EXERCISE GOAL
Wherever the word "commands" appears in the entries, copy the whole line.

(Stored items)
________________________

-- ==== Sys2Proof/Machine/TypesLink.lean ====
section
/-!
DEFINITION. The state of the link, of the commands In flight, of the rings and of the Slices: what chapters 2 and
4 to 8 of the spec give the card beside the registers. Plain data only.
-/
namespace Sys2Proof.Machine

/-- LINK.STATE.STATE (Table 4-13). -/
inductive LinkPhase where
  | idNotReady | idReady | switching | fastWait | training | up | lost | returning
deriving DecidableEq, Repr

/-- The progress of the voltage switch handshake of Table 4-4. -/
inductive SwitchStep where
  /-- no handshake -/
  | none
  /-- steps 1 and 2: the pad supply is on and regulation is awaited -/
  | regulate
  /-- steps 3 and 4: UP0_P is low and confirm edges are counted -/
  | confirm
deriving DecidableEq, Repr

/-- Frame types that the card sends (Table 5-2). -/
inductive UpType where
  | dataReq | dataUp | completion | progress
deriving DecidableEq, Repr

/-- What the card has put on its up lanes: the bytes of a fast-mode frame (R102–R104), of an ID-mode response (Table 4-3), of a
training block on a lane (Table 4-7). -/
inductive Sent where
  | frame (bytes : List Nat)
  | response (bytes : List Nat)
  | block (lane : Nat) (bytes : List Nat)
deriving DecidableEq, Repr

/-- What a CMD frame carries for the command layer (Table 5-1): BCAST, ADDR, ORIG, TAG, OPCODE and its unit of command fields. -/
structure CmdIn where
  bcast : Bool
  addr : Nat
  orig : Nat
  tag : Nat
  opcode : Nat
  fields : Nat
deriving DecidableEq, Repr

/-- An up frame: its type and the header fields of Table 5-1 that name its command, with the payload read as a
little-endian number. `arg` is Table 5-2's ARG. `retries` is its retry count (R110); `hadUp` that its command had an
up data phase (R130), `ring` the submission ring its command entered (R131). -/
structure UpFrame where
  ftype : UpType
  q : Nat
  addr : Nat
  orig : Nat
  tag : Nat
  opcode : Nat
  status : Nat
  arg : Nat
  units : Nat
  payload : Nat
  retx : Bool
  lseq : Nat
  retries : Nat
  hadUp : Bool
  ring : Option Nat
deriving DecidableEq, Repr

/-- A response of ID mode (Table 4-3); `key` is the command it answers (R77). -/
structure IdResponse where
  opcode : Nat
  status : Nat
  unassigned : Bool
  addr : Nat
  orig : Nat
  tag : Nat
  len : Nat
  body : Nat
deriving DecidableEq, Repr

/-- The link controller (chapters 4 and 5). `lockRun` counts each down lane's consecutive error-free TSD blocks
(R91), `trainedFrom` is the state in which training was entered (R111), `firstCtl` says that the LINKCTL that ends
the training has not yet been received, `nakAt` the expected LSEQ for which a NAK stands, with the number of NAKs
sent for it (R107, R110), `nakDue` that the next header carries NAK = 1, `idleHc` the HC since the last ACKSEQ advance (R109),
`hunting` that the receiver ignores lane data until an idle code or a training block (R105), `owed` the commands whose COMPLETION
the card sends after a restart before it stamps a new one and `held` the CMD frames accepted meanwhile (R130), `wantW` the widths
that the SWITCH under way asked for, `idPartial` that the ID receiver has begun a frame (R75). -/
structure Link where
  phase : LinkPhase
  fast : Bool
  switchStep : SwitchStep
  switchHc : Nat
  lockRun : List Nat
  aligned : Bool
  trainedFrom : LinkPhase
  firstCtl : Bool
  txLseq : Nat
  rxExpected : Nat
  txQueue : List UpFrame
  unacked : List UpFrame
  nakAt : Option Nat
  nakSent : Nat
  nakDue : Bool
  hunting : Bool
  ackDue : Bool
  linkctlDue : Bool
  cmdLimit : Nat
  cmdCount : Nat
  idleHc : Nat
  owed : List Nat
  held : List CmdIn
  wantW : Nat
  idResponse : Option IdResponse
  idPartial : Bool
deriving DecidableEq, Repr

/-- Where a command In flight stands. -/
inductive CmdPhase where
  /-- stamped and not yet popped for decode (in its ring, or in none under R193) -/
  | queued
  /-- decoded, its checks passed; its row may run -/
  | decoded
  /-- its DATA_REQ is queued and has not been sent -/
  | asking
  /-- its DATA_REQ has been sent; the down data phase is under way -/
  | data
  /-- its down data phase has ended; its row may run -/
  | ready
  /-- its first step has run; it waits for the condition of its completing row -/
  | waiting
  /-- a REGREAD that samples one register on each CCLK edge (R60) -/
  | sampling
  /-- its data frame has been sent and its acknowledgement is awaited (ATTN_FETCH) -/
  | upData
  /-- a TRIM that has ended and whose trim record is being programmed (R253) -/
  | recording
  /-- its status is fixed and its COMPLETION is queued or owed -/
  | settled
  /-- settled by a return to ID mode and waiting for room on an attention ring (R131) -/
  | deferred
deriving DecidableEq, Repr

/-- A command In flight. `q` is its ORDER_SEQ; the list of commands stands in stamp order. `fields` is the 64-byte
command unit (Table 5-5), `payload` the data frames received, in index order, `progress` the CCLK since its stamp
(R36), `done` the sectors or steps its row has finished, `abortedBy` the ABORT commands waiting for its next
boundary (R128), `status` and `result` its fixed status and completion fields. `ring` is the Slice ring 0–63, 64
for the card ring, `none` for R193's commands. `upSent` says that it put a DATA_UP frame on the link;
`seqNo` is the commit sequence of a WRITE or TRIM, drawn at its decode (R250). `popped` says that the decoder has popped it (R196). `snap` holds the words of a SNAP group that a
REGREAD has latched, by index (R61), `rings` the attention rings that an ATTN_FETCH reads. `steps` counts the upkeep steps of a REST, or those that a WRITE
has carried; `erases` and `moves` are the block erases and the page relocations that a WRITE may still carry (R263), `awaits` the dies with the steps
that a REST had started when its budget passed (R260). -/
structure Cmd where
  q : Nat
  orig : Nat
  tag : Nat
  opcode : Nat
  fields : Nat
  bcast : Bool
  idMode : Bool
  ring : Option Nat
  phase : CmdPhase
  wanted : Nat
  payload : List Nat
  progress : Nat
  done : Nat
  steps : Nat
  abortedBy : List Nat
  status : Nat
  result : Nat
  resultUnits : Nat
  upSent : Bool
  slice : Option Nat
  seqNo : Nat
  popped : Bool
  snap : List (Nat × Nat)
  rings : List Nat
  erases : Nat
  moves : Nat
  awaits : List Nat
deriving DecidableEq, Repr

/-- Descriptor states (Table 8-3); FREE descriptors are not listed. -/
inductive DescState where
  | waitStage | data | active | parked | commit | held | ending
deriving DecidableEq, Repr

/-- What an up buffer holds of a sector that is past its decode and waits for its turn (R123): its content, or the status with which
the command ends there. -/
inductive Found where
  | data (x : Nat)
  | ends (status : Nat)
deriving DecidableEq, Repr

/-- A DMA descriptor in use: its index, its command's ORDER_SEQ, its state, OFFSET and NEXT (Table 8-3), the map
page it is parked on, the state a HELD descriptor resumes, the staging sectors reserved, and for a READ or VERIFY the up buffers of the
sectors that are not sent yet. `fetched` says that the map page of the sector NEXT has been fetched for it (R215). -/
structure Desc where
  index : Nat
  q : Nat
  st : DescState
  offset : Nat
  next : Nat
  parkedOn : Option Nat
  before : DescState
  reserved : Nat
  waited : Bool
  found : List (Nat × Found)
  fetched : Bool
deriving DecidableEq, Repr

/-- The kind of an attention entry (Table 8-2). -/
inductive AttnKind where
  | completion | event | fault
deriving DecidableEq, Repr

/-- An attention entry on a ring (Table 8-2). For a COMPLETION, `b1 b2 b3` are STATUS, ORIG and OPCODE; for an EVENT
or FAULT, PAGE, BANK and BIT. `sending` marks an entry that an ATTN_FETCH is sending (R204), `fresh` one that was posted on the
present edge (R201). -/
structure AttnEntry where
  ring : Nat
  kind : AttnKind
  b1 : Nat
  b2 : Nat
  b3 : Nat
  tag : Nat
  seq : Nat
  order : Nat
  extra : Nat
  sending : Bool
  fresh : Bool
deriving DecidableEq, Repr

/-- An Originator's entry (R145): its Epoch, whether a HELLO has been seen, and its outstanding nonce with the
Slice it was drawn for (R162). -/
structure Orig where
  id : Nat
  epoch : Nat
  helloSeen : Bool
  nonce : Option (Nat × Nat)
deriving DecidableEq, Repr

/-- SLICE.STATE.STATE (R169). -/
inductive SliceState where
  | free | active | resetting | destroying
deriving DecidableEq, Repr

/-- A lock: its holder, the holder's Epoch at the claim, and the HC left of its lease, if any (R181, R183). -/
structure Lock where
  orig : Nat
  epoch : Nat
  lease : Option Nat
deriving DecidableEq, Repr

/-- SLICE.MAP.PIN_STATE. -/
inductive PinState where
  | off | loading | pinned
deriving DecidableEq, Repr

/-- The persisted part of a Slice, as the settings store holds it: capacity, class (0 urgent, 1 steady, 2 bulk),
weight, die cap, encryption, XTS key, binding key (0 = open, R164) and PIN. -/
structure SliceCfg where
  exist : Bool
  cap : Nat
  cls : Nat
  weight : Nat
  dieCap : Nat
  enc : Bool
  xtsKey : Nat
  bindKey : Nat
  pin : Bool
deriving DecidableEq, Repr

/-- A Slice: its state, its configuration, its owner, its lock, its pin state, the SLICE_RESET or SLICE_DESTROY
command that moves it, and a capacity lowering that waits (R171: the REGWRITE's ORDER_SEQ and the new capacity). -/
structure Slice where
  st : SliceState
  cfg : SliceCfg
  owner : Option Nat
  lock : Option Lock
  pinState : PinState
  mover : Option Nat
  lowering : Option (Nat × Nat)
deriving DecidableEq, Repr

/-- Shelf sleep (R151, R154): the running proposal, the CCLK of its window that have passed, the Originator whose
proposal armed the card. SHELF.SLEEP_STAT holds STATE and ROUND. -/
structure Shelf where
  proposal : Option Nat
  window : Nat
  armedBy : Option Nat
  committing : Option Nat
  committed : Bool
deriving DecidableEq, Repr

end Sys2Proof.Machine
end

________________________

REPLY
DEFINITION. The state of the link, of the commands In flight, of the rings and of the Slices: what chapters 2 and
`hunting` that the receiver ignores lane data until an idle code or a training block (R105), `owed` the commands whose COMPLETION
/-- A command In flight. `q` is its ORDER_SEQ; the list of commands stands in stamp order. `fields` is the 64-byte
(R36), `done` the sectors or steps its row has finished, `abortedBy` the ABORT commands waiting for its next
for the card ring, `none` for R193's commands. `upSent` says that it put a DATA_UP frame on the link;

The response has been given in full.